◆ Exercise instructions
Your answer should be the exact lines of the data below from the one containing "f).power = s.power := rfl" through the one containing "f).nextId = s.nextId := rfl"; please include nothing else.

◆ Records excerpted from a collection
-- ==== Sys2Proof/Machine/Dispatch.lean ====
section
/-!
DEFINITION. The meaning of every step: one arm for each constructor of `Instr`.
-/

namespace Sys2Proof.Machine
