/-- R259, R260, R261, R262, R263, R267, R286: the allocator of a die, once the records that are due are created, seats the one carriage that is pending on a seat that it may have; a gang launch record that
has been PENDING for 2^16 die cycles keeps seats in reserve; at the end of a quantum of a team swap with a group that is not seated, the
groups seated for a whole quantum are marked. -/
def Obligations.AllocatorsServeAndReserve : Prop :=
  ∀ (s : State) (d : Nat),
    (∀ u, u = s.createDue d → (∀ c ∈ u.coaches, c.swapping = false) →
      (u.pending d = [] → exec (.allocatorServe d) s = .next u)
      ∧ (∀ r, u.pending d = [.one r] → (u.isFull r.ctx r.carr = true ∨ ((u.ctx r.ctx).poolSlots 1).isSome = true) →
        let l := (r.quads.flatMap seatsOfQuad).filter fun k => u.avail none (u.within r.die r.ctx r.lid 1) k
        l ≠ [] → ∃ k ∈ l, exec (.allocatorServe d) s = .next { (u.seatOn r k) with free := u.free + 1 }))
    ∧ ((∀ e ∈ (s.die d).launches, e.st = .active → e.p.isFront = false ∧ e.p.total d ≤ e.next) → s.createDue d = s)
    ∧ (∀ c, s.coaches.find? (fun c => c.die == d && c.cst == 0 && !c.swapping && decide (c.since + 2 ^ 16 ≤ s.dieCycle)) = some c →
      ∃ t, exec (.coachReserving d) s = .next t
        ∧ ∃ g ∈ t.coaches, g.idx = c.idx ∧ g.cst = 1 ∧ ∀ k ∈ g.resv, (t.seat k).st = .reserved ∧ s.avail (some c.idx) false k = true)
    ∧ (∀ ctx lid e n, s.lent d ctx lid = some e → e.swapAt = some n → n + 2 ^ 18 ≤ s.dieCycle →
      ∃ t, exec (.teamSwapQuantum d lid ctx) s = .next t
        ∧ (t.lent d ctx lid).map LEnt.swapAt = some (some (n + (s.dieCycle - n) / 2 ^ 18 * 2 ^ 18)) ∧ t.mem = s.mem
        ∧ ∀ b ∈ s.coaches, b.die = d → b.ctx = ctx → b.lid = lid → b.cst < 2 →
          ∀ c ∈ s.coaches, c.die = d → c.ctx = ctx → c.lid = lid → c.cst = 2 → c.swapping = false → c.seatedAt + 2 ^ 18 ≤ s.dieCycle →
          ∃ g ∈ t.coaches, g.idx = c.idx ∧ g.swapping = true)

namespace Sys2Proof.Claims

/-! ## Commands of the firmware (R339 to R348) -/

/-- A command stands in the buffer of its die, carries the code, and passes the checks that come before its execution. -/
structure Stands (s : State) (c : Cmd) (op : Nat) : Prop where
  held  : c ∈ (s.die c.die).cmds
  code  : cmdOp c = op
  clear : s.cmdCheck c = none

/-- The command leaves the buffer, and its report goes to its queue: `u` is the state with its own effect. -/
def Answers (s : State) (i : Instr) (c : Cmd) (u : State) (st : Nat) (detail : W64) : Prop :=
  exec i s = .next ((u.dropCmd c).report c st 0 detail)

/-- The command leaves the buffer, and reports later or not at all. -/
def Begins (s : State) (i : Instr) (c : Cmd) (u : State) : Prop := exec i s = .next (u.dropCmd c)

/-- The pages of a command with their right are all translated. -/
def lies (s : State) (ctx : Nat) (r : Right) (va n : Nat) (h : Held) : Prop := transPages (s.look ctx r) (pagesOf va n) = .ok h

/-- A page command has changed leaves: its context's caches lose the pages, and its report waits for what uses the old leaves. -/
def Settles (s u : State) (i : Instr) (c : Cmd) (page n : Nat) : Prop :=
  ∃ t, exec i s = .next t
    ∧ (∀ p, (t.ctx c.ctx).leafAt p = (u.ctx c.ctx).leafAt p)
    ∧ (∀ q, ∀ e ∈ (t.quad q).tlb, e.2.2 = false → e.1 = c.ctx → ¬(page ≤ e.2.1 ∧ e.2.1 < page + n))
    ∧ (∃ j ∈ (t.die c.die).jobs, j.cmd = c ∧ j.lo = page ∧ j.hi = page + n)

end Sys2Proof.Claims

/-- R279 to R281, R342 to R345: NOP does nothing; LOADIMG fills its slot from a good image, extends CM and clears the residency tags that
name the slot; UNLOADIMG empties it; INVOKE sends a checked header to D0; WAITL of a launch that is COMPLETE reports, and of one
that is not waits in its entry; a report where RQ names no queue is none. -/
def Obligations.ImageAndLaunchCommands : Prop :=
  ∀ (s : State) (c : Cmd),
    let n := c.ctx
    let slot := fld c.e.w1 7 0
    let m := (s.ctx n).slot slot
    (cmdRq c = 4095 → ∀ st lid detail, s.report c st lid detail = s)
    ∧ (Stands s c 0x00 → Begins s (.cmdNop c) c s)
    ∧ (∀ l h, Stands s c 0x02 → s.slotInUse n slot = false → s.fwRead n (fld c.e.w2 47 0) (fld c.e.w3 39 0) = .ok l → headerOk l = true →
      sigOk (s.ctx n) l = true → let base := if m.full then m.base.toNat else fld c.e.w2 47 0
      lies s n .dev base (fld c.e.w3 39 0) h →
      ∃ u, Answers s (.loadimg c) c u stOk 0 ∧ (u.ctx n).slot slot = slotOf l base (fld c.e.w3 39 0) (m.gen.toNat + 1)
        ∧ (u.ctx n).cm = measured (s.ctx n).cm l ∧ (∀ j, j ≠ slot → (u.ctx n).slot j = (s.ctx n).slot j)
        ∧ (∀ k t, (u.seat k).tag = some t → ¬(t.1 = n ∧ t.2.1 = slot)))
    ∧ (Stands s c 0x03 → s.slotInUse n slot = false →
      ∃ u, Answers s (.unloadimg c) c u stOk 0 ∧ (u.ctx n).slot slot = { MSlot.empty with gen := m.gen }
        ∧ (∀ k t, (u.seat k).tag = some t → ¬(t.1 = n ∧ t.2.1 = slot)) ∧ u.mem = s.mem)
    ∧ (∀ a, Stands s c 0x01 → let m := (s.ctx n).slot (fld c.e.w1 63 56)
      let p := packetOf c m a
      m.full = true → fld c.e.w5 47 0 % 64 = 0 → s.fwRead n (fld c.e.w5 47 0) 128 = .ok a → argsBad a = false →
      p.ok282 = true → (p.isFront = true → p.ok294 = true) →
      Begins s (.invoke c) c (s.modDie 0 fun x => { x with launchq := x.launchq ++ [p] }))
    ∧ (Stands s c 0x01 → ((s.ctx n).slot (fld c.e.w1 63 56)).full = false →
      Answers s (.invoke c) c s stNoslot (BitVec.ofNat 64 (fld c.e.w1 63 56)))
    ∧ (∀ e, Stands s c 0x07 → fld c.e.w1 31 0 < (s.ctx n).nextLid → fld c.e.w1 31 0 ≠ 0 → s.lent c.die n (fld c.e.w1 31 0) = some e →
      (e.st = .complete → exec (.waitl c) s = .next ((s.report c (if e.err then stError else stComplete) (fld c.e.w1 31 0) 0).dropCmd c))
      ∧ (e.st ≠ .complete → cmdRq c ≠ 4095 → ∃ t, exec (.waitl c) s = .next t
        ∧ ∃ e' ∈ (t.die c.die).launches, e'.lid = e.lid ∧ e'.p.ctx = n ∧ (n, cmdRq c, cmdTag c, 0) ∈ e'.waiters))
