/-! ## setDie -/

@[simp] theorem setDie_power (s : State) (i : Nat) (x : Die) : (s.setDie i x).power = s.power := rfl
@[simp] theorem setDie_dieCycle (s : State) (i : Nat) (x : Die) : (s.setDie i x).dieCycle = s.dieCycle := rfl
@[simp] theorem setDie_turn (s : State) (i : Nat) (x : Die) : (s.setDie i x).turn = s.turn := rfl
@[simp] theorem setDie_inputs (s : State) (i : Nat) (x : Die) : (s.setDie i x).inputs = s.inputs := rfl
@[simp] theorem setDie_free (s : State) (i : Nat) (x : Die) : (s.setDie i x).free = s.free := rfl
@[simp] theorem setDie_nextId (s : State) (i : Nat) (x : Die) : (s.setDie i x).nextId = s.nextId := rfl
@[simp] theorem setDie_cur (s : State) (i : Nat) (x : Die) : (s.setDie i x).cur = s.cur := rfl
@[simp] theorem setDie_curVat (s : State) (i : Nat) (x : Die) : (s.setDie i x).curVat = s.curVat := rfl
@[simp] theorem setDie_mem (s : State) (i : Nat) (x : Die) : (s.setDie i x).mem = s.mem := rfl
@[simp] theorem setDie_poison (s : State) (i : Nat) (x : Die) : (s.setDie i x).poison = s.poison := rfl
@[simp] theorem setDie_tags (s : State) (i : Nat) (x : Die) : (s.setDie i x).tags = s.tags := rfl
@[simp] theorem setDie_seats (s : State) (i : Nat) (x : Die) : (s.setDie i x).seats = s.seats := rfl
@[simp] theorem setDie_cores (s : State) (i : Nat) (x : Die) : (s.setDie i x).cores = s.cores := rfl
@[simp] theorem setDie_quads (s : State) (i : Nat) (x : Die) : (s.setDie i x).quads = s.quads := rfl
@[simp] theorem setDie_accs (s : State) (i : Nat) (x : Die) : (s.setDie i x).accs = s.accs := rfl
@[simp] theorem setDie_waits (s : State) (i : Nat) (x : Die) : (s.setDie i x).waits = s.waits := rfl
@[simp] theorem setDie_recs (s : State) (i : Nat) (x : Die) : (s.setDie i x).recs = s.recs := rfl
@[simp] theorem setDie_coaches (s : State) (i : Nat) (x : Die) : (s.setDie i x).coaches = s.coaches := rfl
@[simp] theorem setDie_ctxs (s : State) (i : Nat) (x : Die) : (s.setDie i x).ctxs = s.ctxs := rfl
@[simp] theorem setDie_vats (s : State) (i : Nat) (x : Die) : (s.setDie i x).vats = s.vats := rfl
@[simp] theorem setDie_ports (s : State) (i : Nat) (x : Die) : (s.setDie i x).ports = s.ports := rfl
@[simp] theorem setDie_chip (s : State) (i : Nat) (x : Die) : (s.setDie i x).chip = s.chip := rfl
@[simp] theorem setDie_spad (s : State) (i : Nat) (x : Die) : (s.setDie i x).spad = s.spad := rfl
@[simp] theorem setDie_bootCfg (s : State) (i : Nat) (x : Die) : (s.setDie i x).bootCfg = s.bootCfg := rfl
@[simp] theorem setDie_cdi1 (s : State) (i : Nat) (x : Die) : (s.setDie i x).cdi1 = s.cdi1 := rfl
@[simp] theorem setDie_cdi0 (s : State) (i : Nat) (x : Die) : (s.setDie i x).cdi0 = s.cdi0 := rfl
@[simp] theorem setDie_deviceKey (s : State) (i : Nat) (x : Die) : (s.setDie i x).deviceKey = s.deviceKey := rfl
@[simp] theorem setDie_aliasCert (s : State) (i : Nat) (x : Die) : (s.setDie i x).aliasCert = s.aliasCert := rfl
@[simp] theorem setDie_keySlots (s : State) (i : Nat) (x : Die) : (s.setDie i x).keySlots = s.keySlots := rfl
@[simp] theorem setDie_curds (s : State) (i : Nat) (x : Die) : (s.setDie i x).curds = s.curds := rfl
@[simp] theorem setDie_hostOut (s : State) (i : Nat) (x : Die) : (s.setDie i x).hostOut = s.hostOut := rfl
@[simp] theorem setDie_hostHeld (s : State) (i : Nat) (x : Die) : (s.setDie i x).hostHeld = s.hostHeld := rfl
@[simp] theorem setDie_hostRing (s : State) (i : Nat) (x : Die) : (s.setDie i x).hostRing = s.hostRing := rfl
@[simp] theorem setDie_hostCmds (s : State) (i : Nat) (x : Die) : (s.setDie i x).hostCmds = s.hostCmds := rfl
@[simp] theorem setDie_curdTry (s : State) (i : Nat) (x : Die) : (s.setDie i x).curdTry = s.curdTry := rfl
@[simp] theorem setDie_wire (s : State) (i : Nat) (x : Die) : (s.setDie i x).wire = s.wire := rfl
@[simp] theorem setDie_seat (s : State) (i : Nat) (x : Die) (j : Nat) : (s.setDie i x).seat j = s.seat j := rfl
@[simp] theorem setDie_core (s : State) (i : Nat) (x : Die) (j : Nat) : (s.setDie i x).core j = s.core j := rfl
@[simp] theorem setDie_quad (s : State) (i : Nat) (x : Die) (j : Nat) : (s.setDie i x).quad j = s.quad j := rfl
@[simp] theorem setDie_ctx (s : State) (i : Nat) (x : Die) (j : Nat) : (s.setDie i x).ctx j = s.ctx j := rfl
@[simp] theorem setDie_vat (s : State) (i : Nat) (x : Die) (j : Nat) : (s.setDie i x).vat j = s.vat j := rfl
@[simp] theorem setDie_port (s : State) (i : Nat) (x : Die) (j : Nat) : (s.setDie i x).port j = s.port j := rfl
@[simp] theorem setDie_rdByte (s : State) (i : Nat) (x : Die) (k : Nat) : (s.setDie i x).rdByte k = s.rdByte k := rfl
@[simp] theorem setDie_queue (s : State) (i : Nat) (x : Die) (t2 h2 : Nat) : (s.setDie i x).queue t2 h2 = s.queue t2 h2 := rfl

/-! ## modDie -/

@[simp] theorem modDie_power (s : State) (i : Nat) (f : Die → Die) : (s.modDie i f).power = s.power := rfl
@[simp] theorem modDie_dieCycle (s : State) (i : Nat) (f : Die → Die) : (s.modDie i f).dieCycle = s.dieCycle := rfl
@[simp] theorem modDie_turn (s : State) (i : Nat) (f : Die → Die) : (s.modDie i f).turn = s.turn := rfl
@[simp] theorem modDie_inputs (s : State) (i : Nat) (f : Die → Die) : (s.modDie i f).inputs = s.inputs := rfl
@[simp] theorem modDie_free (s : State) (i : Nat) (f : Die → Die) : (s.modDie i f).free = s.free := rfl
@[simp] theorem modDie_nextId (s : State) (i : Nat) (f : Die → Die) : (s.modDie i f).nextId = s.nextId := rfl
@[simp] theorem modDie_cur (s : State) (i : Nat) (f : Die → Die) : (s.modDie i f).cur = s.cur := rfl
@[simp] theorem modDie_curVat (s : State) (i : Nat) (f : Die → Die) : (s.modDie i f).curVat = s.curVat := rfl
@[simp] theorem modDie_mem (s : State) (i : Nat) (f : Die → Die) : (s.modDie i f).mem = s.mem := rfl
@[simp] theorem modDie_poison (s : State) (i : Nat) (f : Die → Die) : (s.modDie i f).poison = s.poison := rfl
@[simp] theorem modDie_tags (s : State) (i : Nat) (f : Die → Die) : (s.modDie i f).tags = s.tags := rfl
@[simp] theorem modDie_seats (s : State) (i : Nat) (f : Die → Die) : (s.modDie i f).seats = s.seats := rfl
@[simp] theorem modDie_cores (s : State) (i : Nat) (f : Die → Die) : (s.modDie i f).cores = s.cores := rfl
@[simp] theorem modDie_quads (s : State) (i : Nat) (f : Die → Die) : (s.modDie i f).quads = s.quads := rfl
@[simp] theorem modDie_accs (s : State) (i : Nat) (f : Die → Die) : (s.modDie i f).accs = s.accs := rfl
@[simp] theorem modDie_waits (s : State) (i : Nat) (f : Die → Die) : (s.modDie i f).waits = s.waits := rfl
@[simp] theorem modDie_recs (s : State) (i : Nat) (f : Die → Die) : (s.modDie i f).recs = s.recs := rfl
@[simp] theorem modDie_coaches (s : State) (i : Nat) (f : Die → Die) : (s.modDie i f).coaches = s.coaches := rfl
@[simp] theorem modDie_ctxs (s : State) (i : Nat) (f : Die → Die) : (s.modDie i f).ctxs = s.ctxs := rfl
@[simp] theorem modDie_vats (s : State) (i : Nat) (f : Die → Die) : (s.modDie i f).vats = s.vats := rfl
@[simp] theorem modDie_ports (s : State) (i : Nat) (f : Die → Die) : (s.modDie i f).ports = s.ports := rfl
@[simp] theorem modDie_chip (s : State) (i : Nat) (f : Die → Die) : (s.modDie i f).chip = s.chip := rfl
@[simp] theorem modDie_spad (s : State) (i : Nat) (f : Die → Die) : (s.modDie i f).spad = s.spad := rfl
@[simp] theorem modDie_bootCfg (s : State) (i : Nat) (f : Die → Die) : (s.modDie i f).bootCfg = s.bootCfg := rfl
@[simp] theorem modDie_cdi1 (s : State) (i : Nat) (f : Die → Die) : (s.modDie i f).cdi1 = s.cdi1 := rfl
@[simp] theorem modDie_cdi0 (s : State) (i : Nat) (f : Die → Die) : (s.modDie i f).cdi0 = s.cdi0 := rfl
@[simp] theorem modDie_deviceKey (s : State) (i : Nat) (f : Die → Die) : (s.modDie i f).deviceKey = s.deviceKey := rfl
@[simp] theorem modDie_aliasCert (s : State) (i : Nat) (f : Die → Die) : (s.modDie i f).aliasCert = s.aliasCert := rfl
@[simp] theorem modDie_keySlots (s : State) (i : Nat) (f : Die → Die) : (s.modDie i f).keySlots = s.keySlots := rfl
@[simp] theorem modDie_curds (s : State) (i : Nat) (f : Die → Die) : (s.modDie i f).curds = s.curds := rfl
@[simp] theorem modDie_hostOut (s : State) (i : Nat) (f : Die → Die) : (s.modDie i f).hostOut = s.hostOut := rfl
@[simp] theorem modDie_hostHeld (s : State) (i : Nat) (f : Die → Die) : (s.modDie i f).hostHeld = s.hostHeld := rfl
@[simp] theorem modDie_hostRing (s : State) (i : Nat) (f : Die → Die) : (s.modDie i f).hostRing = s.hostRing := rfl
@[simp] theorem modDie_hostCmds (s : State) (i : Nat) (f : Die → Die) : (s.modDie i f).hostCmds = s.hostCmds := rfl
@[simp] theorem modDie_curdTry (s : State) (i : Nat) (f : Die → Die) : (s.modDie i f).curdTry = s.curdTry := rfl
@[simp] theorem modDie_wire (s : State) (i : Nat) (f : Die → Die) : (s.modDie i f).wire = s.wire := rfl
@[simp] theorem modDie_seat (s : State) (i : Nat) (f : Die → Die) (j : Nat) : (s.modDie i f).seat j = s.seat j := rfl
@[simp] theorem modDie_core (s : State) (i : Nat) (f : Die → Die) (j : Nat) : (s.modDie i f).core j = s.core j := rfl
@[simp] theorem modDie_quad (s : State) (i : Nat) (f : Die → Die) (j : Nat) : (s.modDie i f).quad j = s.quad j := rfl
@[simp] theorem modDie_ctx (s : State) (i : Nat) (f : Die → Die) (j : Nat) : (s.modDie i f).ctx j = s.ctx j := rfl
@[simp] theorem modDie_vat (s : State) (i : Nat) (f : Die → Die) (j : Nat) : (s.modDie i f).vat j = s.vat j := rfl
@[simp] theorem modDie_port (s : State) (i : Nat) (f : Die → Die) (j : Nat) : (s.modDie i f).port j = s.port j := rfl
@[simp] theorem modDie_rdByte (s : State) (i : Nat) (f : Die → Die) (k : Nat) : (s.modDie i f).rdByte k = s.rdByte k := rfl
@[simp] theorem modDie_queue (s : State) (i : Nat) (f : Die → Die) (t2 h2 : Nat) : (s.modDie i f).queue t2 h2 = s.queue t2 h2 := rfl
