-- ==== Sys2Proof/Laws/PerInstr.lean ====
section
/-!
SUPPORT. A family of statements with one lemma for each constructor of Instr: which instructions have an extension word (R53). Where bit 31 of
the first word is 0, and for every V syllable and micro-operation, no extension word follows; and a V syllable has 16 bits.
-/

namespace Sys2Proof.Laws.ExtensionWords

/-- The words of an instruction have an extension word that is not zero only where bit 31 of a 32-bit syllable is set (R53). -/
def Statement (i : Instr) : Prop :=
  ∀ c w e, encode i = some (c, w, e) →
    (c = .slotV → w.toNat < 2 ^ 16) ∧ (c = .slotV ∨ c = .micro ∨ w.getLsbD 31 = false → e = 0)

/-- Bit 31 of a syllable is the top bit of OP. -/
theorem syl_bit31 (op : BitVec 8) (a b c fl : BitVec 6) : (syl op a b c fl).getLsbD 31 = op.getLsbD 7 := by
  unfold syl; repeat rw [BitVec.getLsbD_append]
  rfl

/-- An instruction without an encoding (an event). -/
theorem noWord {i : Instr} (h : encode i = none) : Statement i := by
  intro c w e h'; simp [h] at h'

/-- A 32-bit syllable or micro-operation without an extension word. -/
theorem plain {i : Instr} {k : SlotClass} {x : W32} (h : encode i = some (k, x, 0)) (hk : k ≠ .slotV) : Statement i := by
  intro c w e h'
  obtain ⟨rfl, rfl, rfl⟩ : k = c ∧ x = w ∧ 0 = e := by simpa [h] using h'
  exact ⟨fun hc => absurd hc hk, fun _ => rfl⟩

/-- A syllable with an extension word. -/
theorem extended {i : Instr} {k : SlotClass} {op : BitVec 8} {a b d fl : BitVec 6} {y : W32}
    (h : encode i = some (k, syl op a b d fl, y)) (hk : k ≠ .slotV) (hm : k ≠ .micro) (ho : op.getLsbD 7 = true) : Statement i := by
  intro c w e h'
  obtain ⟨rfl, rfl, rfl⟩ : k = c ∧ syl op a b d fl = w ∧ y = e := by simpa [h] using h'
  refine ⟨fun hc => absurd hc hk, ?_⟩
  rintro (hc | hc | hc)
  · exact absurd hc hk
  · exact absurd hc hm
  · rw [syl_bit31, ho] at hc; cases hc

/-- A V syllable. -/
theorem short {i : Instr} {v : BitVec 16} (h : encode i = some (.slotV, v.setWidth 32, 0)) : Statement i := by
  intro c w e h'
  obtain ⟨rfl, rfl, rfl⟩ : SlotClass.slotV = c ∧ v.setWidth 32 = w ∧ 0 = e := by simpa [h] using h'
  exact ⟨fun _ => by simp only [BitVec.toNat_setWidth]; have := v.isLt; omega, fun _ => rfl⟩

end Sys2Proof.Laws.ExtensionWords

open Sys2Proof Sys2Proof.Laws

◆ Final answer
@[simp] theorem modDie_power (s : State) (i : Nat) (f : Die → Die) : (s.modDie i f).power = s.power := rfl
@[simp] theorem modDie_dieCycle (s : State) (i : Nat) (f : Die → Die) : (s.modDie i f).dieCycle = s.dieCycle := rfl
@[simp] theorem modDie_turn (s : State) (i : Nat) (f : Die → Die) : (s.modDie i f).turn = s.turn := rfl
@[simp] theorem modDie_inputs (s : State) (i : Nat) (f : Die → Die) : (s.modDie i f).inputs = s.inputs := rfl
@[simp] theorem modDie_free (s : State) (i : Nat) (f : Die → Die) : (s.modDie i f).free = s.free := rfl
@[simp] theorem modDie_nextId (s : State) (i : Nat) (f : Die → Die) : (s.modDie i f).nextId = s.nextId := rfl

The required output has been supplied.